Eigenschappen van jodium

Eenvoudig antioxidant

Jodium onderscheidt zich vanwege een zeer lage oxidatiepotentiaal, waardoor oxidatie zeer eenvoudig verloopt. Jodering vergt echter een activeringsstap, waarvoor vaak een peroxidase noodzakelijk is.
Het is bekend dat jodium het meest eenvoudige antioxidant is dat wij kennen in ons lichaam, veel minder complex dan bijvoorbeeld vitamine C.
De antioxidatieve eigenschappen die werden gevonden bij het onderzoek naar de kringloop van jodium en de rol van jodium bij de vorming van wolkenformatie zijn in hetzelfde onderzoek ook aangetoond in bloedcellen. In de aanwezigheid van peroxidase is dat vooral de reactie met waterstofperoxide (H2O2), maar non-enzymatisch vooral met ozon, singlet zuurstof, superoxide en hydroxylradicalen. Opmerkelijk is dat de reactiesnelheid met deze zuur- stofradicalen 12 tot 500 keer hoger ligt dan voor vitamine C en glutathion. Daarbij dient men zich te realiseren dat de concentratie jodium in plasma weliswaar tot een factor 500 lager kan liggen, maar dat de intracellulaire concentraties zich heel anders verhouden.

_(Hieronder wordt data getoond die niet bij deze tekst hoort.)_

-- ==== Sys2Proof/Machine/Answers.lean ====
section
/-! DEFINITION. Restore answers as the restore engine takes them: LOADACK (R36 to R39), STARTED (R42), READY (R44), and answers out
of place (R46, R47). -/

namespace Sys2Proof.Machine

/-- The session of slot `k` enters STARTING or CONTEXT: frame sent flag clear, stage timer restarted (R39, R42). -/
def enterStage (k : SlotId) (st : SlotState) (s : State) : State :=
  updSession k (fun x => { x.restart with sent := false }) (updSlot k (fun y => { y with state := st }) s)

/-- The acceptance checks of a LOADACK with values t and m; true when one holds and the session fails PROTOCOL (R36). -/
def ackRefused (x : Session) (t m : Option Nat) : Bool :=
  t.any (fun t => decide (x.cursor ≤ t))
    || m.any (fun m => decide (x.cursor < m))
    || m.any (fun m => x.through.any (fun a => decide (m ≤ a)))
    || m.any (fun m => t.any (fun t => decide (m ≤ t)))

/-- The through value applied (R37). -/
def Session.ackThrough (t : Option Nat) (x : Session) : Session :=
  match t with
  | none => x
  | some t =>
    if x.through.all (fun a => decide (a < t)) then
      { x.restart with through := some t, inFlight := x.inFlight.filter (fun b => decide (t < b)) }
    else x

/-- The resend-from value applied, the limit not reached (R38). -/
def Session.resendFrom (m : Nat) (x : Session) : Session :=
  { x with resends := x.resends + 1, inFlight := x.inFlight.filter (fun b => decide (b < m)), cursor := m }

/-- After an accepted LOADACK: STARTING once the last block is acknowledged (R39). -/
def checkLoaded (k : SlotId) (s : State) : State :=
  match s.slots[k].session with
  | some x => if x.through = some (x.length - 1) then withdrawSlot k (enterStage k .starting s) else s
  | none => s

/-- The resend-from value of an accepted LOADACK, then R39 (R38, R39). -/
def applyResend (k : SlotId) (x : Session) (m : Option Nat) (s : State) : State :=
  match m with
  | none => checkLoaded k s
  | some m =>
    if x.resends = x.resendLimit then failSlot k .resends s
    else checkLoaded k (requestBlocks k (updSession k (Session.resendFrom m) s))

/-- A LOADACK in LOADING (R36 to R39). -/
def takeLoadAck (k : SlotId) (x : Session) (p : List Byte) (s : State) : State :=
  let t := ackValue (rd16 p 0)
  let m := ackValue (rd16 p 2)
  if p.length ≠ 4 ∨ ackRefused x t m = true then failSlot k .protocol s
  else applyResend k x m (updSession k (Session.ackThrough t) s)

/-- A STARTED in STARTING after STARTIMG (R42); VERIFY on the warm path sets COLD_NEXT (R49). -/
def takeStarted (k : SlotId) (x : Session) (p : List Byte) (s : State) : State :=
  if p.length ≠ 5 then failSlot k .protocol s
  else if rd8 p 0 = 0 ∧ rd32 p 1 = x.check then enterStage k .context s
  else failSlot k .verify (if x.warm then updSlot k (fun y => { y with coldNext := true }) s else s)

/-- A READY in CONTEXT after CTXLOAD (R44). -/
def takeReady (k : SlotId) (x : Session) (p : List Byte) (s : State) : State :=
  if p.length ≠ 6 then failSlot k .protocol s
  else if rd32 p 0 ≠ x.tag then failSlot k .tag s
  else if some (BitVec.ofNat 16 (rd16 p 4)) ≠ x.sentMask then failSlot k .context s
  else succeed k s

/-- A LOADACK, STARTED or READY handed to the restore engine: judged when awaited, else ignored (R46, R47). -/
def restoreAnswer (k : SlotId) (kind : Kind) (p : List Byte) (s : State) : State :=
  match s.slots[k].session with
  | none => s
  | some x =>
    match s.slots[k].state, kind with
    | .loading, .loadack => takeLoadAck k x p s
    | .starting, .started => if x.sent then takeStarted k x p s else s
    | .context, .ready => if x.sent then takeReady k x p s else s
    | _, _ => s

end Sys2Proof.Machine
end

Jodium kan via het NIS tegen een concentratiegradient de cel in worden gebracht, waarmee het antioxidatieve vermogen intracellulair sterk wordt vergroot. Daarmee is jodium, zeker intracellulair, mogelijk een krachtiger antioxidant dan vitamine C en glutathion en zijn ook lage concentraties voldoende voor een hoge antioxidatieve activiteit. Zeker als we ons realiseren dat ook de opname van vitamine C via de SVCT 1- of 2-receptor geremd kan worden door (iso) flavonen, die vaak gelijktijdig met vitamine C in fruit en groente aanwezig zijn.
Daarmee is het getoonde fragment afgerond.